Creating a Current User Property in Ember

I recently used the Ember Simple Auth library to build user authorization into an Ember app with a Rails API back-end for the first time. Once I had it up and running, and a user could successfully log in, my next logical step was to implement a "current user" feature. I wanted Ember to be able to communicate to the current user, by, for example, greeting them my name in the nav bar. This is fairly easy to implement in Rails, and I assumed it would be easy to do in Ember as well.

I was wrong. Setting a "current user" property in my Ember app so that Ember could hold on to a conception of who the current user was and greet that user in every page proved to be an interesting challenge (this is an understatement, in case you couldn't tell).

To get this working, I had to do the following:

  1. Upon receiving confirmation from Rails that the user logging in via Ember was successfully authenticated, send another request to Rails to server the data of the current user.
  2. Trigger a closure action (because my login logic was being run from a login-form component) that would set a property on the Application Controller, currentUser, equal to that object.
  3. But wait! When the route transitions to a new page, that currentUser property is persisted, BUT, if the page refreshes, that property is set back to null. So, write an on('init') function in the Application Controller to set the current user by once again requesting the data from Rails and setting it equal to a currentUser property, every time the page reloads.

Okay, let's do it.

Note: This code assumes you have a User model and serializer defined in your Rails API, as well as a User model defined in your Ember application.

Requesting the Current User on Successful Authentication

 // app/components/login-form.js

import Ember from 'ember';

const { service } = Ember.inject;
const { store } = Ember.inject;

export default Ember.Component.extend({
  session: service('session'),
  store: service("store"),


  actions: {
    authenticate() {
     let { identification, password } = this.getProperties('identification', 'password');
     this.get('session').authenticate('authenticator:devise', identification, password).then(()=>{
       this.get('store').findRecord('user', 'me').then((user) => {
        this.attrs.triggerSetCurrentUser(user);
       })
     }).catch((reason) => {
       this.set('errorMessage', reason.error || reason);
     });
   },
 }
});

Here, I added a then function that will run when the authentication request is sent to my Rails API is resolved.
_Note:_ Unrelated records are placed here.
/-- TAGGED_MESSAGE_ARRIVAL: the header packet, of sequence 0, claims the oldest unclaimed entry of the context with its tag and
length, or is refused; a later packet is the next of the oldest message of its source that is still incomplete, and without
one it is discarded (R276, R279, 25 R379). -/
def execTaggedMessageArrival (die ctx : Nat) (tag : Word) (len : Nat) (part : Part) (sfid slink sctx : Nat) (s : State) :
    Host.Outcome State Fault Refusal :=
  let src := ctxKey sfid slink sctx
  let t := matchTable s die
  if part.seq ≠ 0 then
    .next (match t.find? (fun e => e.claimed && e.src == src && e.ctx == ctx && e.tag == tag && e.len == len &&
        decide (e.got < e.len)) with
      | some e => messageBytes s die e part.load
      | none => s)
  else
    match t.find? (fun e => !e.claimed && e.ctx == ctx && e.tag == tag && e.len == len) with
    | none => .next (sendVerdict s die src false)
    | some e =>
      let e := { e with claimed := true, src := src, got := 0 }
      let s := setMatch s die (t.map (fun x => if x.id == e.id then e else x))
      .next (messageBytes (sendVerdict s die src true) die e part.load)

/-! Memory packets (11 R182, 25 R349). -/

/-- The first virtual address at which a copy touches a fabric line. -/
def copyTouches (x : Copy) (line : Nat) : Option Nat :=
  let hit (l : Loc) : Option Nat := if !l.lm && l.pa / 128 == line then some l.va else none
  x.moves.findSome? (fun m => (m.src.bind hit).orElse (fun _ => hit m.dst))

/-- The first access to a fabric line among those outstanding: its record, lane and virtual address. -/
def accessTo (ps : List Pend) (line : Nat) : Option (Pend × Nat × Nat) :=
  ps.findSome? (fun e => (e.lines.find? (fun x => x.2.2 / 128 == line)).map (fun x => (e, x.1, x.2.1)))

/-- The access of a warp to a refused line is that of a member of its open take, which the refusal aborts (19 R295). -/
def refusesTake (w : Warp) (e : Pend) (l : Nat) : Bool := match w.take with
  | some tk => (members w).getLsbD l && !tk.ckPend.contains e.id
  | none => false

/-- The warps whose open take the refusal of a line aborts. -/
def refusedTakes (s : State) (line : Nat) : List Nat :=
  (s.warps.filter (fun x => match accessTo x.2.pend line with
    | some (e, l, _) => refusesTake x.2 e l
    | none => false)).map (·.1)

/-- The faults of the grids' accesses to a refused line: of warps, of what warps have left outstanding, and of copies (R349,
01 R44). -/
def refusedBlames (s : State) (line : Nat) : List (Nat × Blame) :=
  s.warps.filterMap (fun x => match accessTo x.2.pend line with
    | some (e, l, va) =>
      if refusesTake x.2 e l then none else some (serialOf x.2.wg, pendBlame x.1 x.2.wg x.2.kind e 0x12 l va)
    | none => none) ++
  s.grids.flatMap (fun g => g.2.loads.filterMap (fun x => (accessTo [x.pend] line).map (fun y =>
    (g.1, pendBlame x.warp x.wg x.kind x.pend 0x12 y.2.1 y.2.2)))) ++
  s.cores.flatMap (fun c => c.2.copies.filterMap (fun x => (copyTouches x line).map (fun va =>
    (serialOf x.wg, copyBlame x 0x12 va))))

/-- The refusal of a line reaches the splicer contexts that have asked for it, or that wait at a flag there: they stop with
fault 0x69, precisely (R349, R359). -/
def refuseSplicers (s : State) (line : Nat) : State :=
  (s.splicers.filter (fun e => (e.2.asking || e.2.wait == .flag) && (match e.2.xl with
    | some ps => ps.any (fun p => decide (p.2.1 / 128 ≤ line) && decide (line ≤ (p.2.1 + p.2.2 - 1) / 128))
    | none => false))).foldl (fun s e => spStop s e.1 0x69 3 0 0) s

/-- The home of a line refuses what is outstanding there. With nothing outstanding there it is the line that is refused from
then on to the accesses that complete within their step: fetches, deferred adds as they are applied, and every access of
continuity mode (R349; log 104). -/
def refuseLine (s : State) (line : Nat) : State :=
  let ts := refusedTakes s line
  let bs := refusedBlames s line
  let t := refuseSplicers (ts.foldl (fun s k => abortTake s k 5) (endGrids s bs)) line
  if ts.isEmpty && bs.isEmpty && t.splicers == s.splicers then { s with refusing := s.refusing.filter (· != line) ++ [line] }
  else t

/-- The home of a line serves it: it refuses it no more. -/
def lineServed (s : State) (line : Nat) : State :=
  if s.refusing.isEmpty then s else { s with refusing := s.refusing.filter (· != line) }

/-- MEMORY_PACKET_ARRIVAL: another package or a home writes bytes, which may be marked as beyond repair, takes a line for
itself, reads it, or refuses an access to it (R182, 19 R288, 25 R349, 29 R408). -/
def execMemoryPacketArrival (pa : Nat) (data : Payload) (excl refused : Bool) (s : State) :
    Host.Outcome State Fault Refusal :=
  let line := pa / 128
  if refused then .next (refuseLine s line)
  else
  let s := lineServed s line
  if !data.bytes.isEmpty then
    let s := writePhys s pa data.bytes
    .next (if data.bad then markPoison s pa data.bytes.length else s)
  else if excl then .next (conflict (flushStash s none line true) none line)
  else .next (flushStash s none line false)

/-! Links (R352 to R355, 29 R414). -/

/-- LNKSTAT changes are reported (29 R401). -/
def linkEvent (s : State) (l : Nat) : State := hostEvent s 7 (l + (linkRec s l).stat.toNat * 2 ^ 64) 0 (l / 8)

/-- The width in use: the lesser of the width for errors and that of the balance mode (R414). -/
def linkWidth (x : Link) : Nat := max x.errWidth x.balWidth

/-- A link takes the width in use, and a change is reported. -/
def applyWidth (s : State) (l : Nat) : State :=
  let x := linkRec s l
  if x.stat.getLsbD 31 ∧ field x.stat 27 26 ≠ linkWidth x then
    linkEvent (setLink s l { x with stat := setField x.stat 27 26 (linkWidth x) }) l
  else s
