-- ==== Sys2Proof/Machine/TakeI.lean ====
section
/-! DEFINITION. Takes (19 R281 to R297): TAKE, KEEP, DROP, TSTAT. -/

namespace Sys2Proof.Machine

/-- The checkpoint of a warp at its outermost TAKE (R284). -/
def checkpoint (w : Warp) : Take :=
  ⟨nextPC w, w.v, w.p, w.w, w.flags, w.recon, [], [], [], [], [], w.pend.map (·.id), 0, [], false⟩

def execTake (s : State) : Host.Outcome State Fault Refusal :=
  laneWord s [] (fun s k w =>
    let m := members w
    if m = 0 then
      .next (setWarp s k { modLanes w w.act (fun _ t => { t with tdepth := 1 }) with take := some (checkpoint w) })
    else if w.act &&& ~~~m ≠ 0 then .fault 0x53 0 ((lowest (w.act &&& ~~~m)).getD 0) 0
    else if w.act &&& lanesWhere w (fun t => decide (7 ≤ t.tdepth)) ≠ 0 then .abort 9
    else .next (setWarp s k (modLanes w w.act (fun _ t => { t with tdepth := t.tdepth + 1 }))))

/-! The commit (R290). -/

/-- The place of a buffered byte, from its key and its physical place. -/
def bufLoc (key : Nat) (b : BufByte) (ord : Nat) : Loc :=
  if 2 ^ 64 ≤ key then ⟨true, key / 2 ^ 64 - 1, key % 2 ^ 64, b.loc, 0⟩ else ⟨false, 0, key, b.loc, ord⟩

/-- The mailboxes that have an arrival at a commit: one for each buffered store that writes some of a doorbell's bytes (17
R274; log 38). -/
def takeRings (s : State) (tk : Take) : List Nat :=
  ((tk.store.flatMap (fun e => if 2 ^ 64 ≤ e.1 then [] else
    (doorbells s e.2.loc 1).map (fun m => (e.2.store, m)))).dedup).map (·.2)

/-- The buffered stores of a take that go to fabric memory are outstanding from the commit on, line by line (R46, 25 R349). -/
def takeRemote (s : State) (k : Nat) (w : Warp) (tk : Take) : State :=
  let es := tk.store.filter (fun e => decide (e.1 < 2 ^ 64) && remoteAt s w.wg e.1 e.2.loc)
  ((es.map (fun e => (e.2.lane, e.2.loc / 128))).dedup).foldl (fun s x =>
    match es.find? (fun e => e.2.lane == x.1 && e.2.loc / 128 == x.2) with
    | some e => noteStores s k w [(e.2.lane, e.1, e.2.loc)]
    | none => s) s

/-- Perform the stores of a take together (R177, R290). -/
def takeStores (s : State) (k : Nat) (w : Warp) (tk : Take) : State :=
  let s := tk.store.foldl (fun s e =>
    let x := bufLoc e.1 e.2 0
    let s := if x.lm then writeLm s (some k) x.wg x.va [e.2.val] else writeQuiet s ⟨some w.wg, some k⟩ x.va x.pa [e.2.val]
    storePoison s w.wg x (if e.2.bad then [0] else [])) s
  takeRemote (ringDoorbells s (takeRings s tk)) k w tk

/-- The buffered adds of a take join the deferred adds; the error is a lane whose add finds no room (R290: 0x1B). -/
def takeAdds (s : State) (wg : Nat) : List (Nat × DAdd) → Except Nat State
  | [] => .ok s
  | (l, a) :: r =>
    match deferAdd s wg a with
    | none => .error l
    | some s => takeAdds s wg r

/-- Commit the open take of a warp (R290): its adds, its stores, and its members go on. -/
def commit (s : State) (k : Nat) : Except Nat State :=
  match tget s.warps k with
  | none => .ok s
  | some w =>
    match w.take with
    | none => .ok s
    | some tk =>
      match takeAdds s w.wg tk.adds with
      | .error l => .error l
      | .ok s =>
        let s := takeStores s k w tk
        match tget s.warps k with
        | none => .ok s
        | some w =>
          let m := members w
          let w := modLanes w m (fun _ t => { t with tdepth := 0, tcode := 0 })
          .ok (releaseLanes (setWarp s k (choicePoint { w with take := none, tcode := 0 })) k m)

/-- Every live member has arrived at KEEP. -/
def allKept (w : Warp) : Bool :=
  decide (members w ≠ 0) && decide (members w &&& ~~~lanesWhere w (fun t => t.wait == .keep) = 0)

/-- The rollbacks of a warp that have waited act, and a partial one that leaves only members which have arrived at KEEP lets
the take commit; a commit that finds no room faults at the KEEP of the lane that finds none (R290 to R292). -/
def settleRolls (s : State) (k : Nat) : State :=
  match tget s.warps k with
  | none => s
  | some w =>
    let due := rollsDue w
    if due.isEmpty then s
    else
      let s := due.foldl (fun s r => rollOne s k r) s
      match tget s.warps k with
      | none => s
      | some w =>
        if !allKept w then s
        else match commit s k with
          | .error l => faultLane s k w l 0x1B 0 0 (wordAddr (pcOf w l))
          | .ok s => s

/-- Commit if every member has arrived; a failed commit is the fault of the word that completes it. -/
def commitIf (s : State) (k : Nat) : Eff :=
  match tget s.warps k with
  | none => .moved s
  | some w =>
    if allKept w then
      match commit s k with
      | .error l => .fault 0x1B 0 l 0
      | .ok s => .moved s
    else .moved s

def execKeep (scope : BitVec 3) (s : State) : Host.Outcome State Fault Refusal :=
  laneWord s [] (fun s k w =>
    match lowest (w.act &&& ~~~members w) with
    | some l => .fault 0x52 0 l 0
    | none =>
      let deep := w.act &&& lanesWhere w (fun t => decide (1 < t.tdepth))
      let m := w.act &&& ~~~deep
      let w1 := modLanes w deep (fun _ t => { t with tdepth := t.tdepth - 1 })
      if m = 0 then .next (setWarp s k w1)
      else
        let w1 := { w1 with take := w1.take.map (fun tk => { tk with scope := max tk.scope scope.toNat }) }
        commitIf (setWarp s k (beginWait (setPC w1 deep (nextPC w)) m .keep (nextPC w))) k)

/-- The code of a DROP (R291). -/
def dropCode (aux : Fld) : Byte := if aux = 0 then 1 else aux

def execDrop (a : Fld) (sub : BitVec 4) (aux : Fld) (s : State) : Host.Outcome State Fault Refusal :=
  laneWord s (if sub = 1 then [a] else []) (fun s k w =>
    match lowest (w.act &&& ~~~members w) with
    | some l => .fault 0x52 0 l 0
    | none =>
      let m := if sub = 1 then rd w a (low w) &&& members w else members w
      if m = 0 then .next s
      else commitIf (rollback (setWarp s k (setPC w (w.act &&& ~~~m) (nextPC w))) k m (dropCode aux)) k)
def execTstat (d : Fld) (s : State) : Host.Outcome State Fault Refusal :=
  warpWord s [d] (fun w => mapLanes w d (fun l => match thr w l with
    | some t => BitVec.ofNat 32 (t.tdepth * 256 + t.tcode.toNat)
    | none => 0))

end Sys2Proof.Machine
end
This function does two things:

  • Send a subsequent request to the API to get the data representing the current user.
  • Trigger a closure action to set the current user property.

We'll start with the first part: requesting the current user's data from the Rails API. Here's the line of code that sends that request:

this.get('store').findRecord('user', 'me')

To get this working, a built the following endpoint in my Rails API:

 Rails.application.routes.draw do
  
  devise_for :users, controllers: { sessions: 'sessions' }

  namespace :api do
    namespace :v1 do
     ... other routes
      get "users/me", to: "users#me"
  
    end
  end
end

To my Users Controller, I added the following action:

module Api
  module V1
    class UsersController < ApplicationController
      def me
        render json: current_user
      end
    end
  end
end

Ember is expecting to receive a user data in the following format:

user: {
  name: "whatever",
  email: "whatever",
  whatever_other_attribute: "whatever"
}

Note that is is assuming you have defined a User model in your Ember app.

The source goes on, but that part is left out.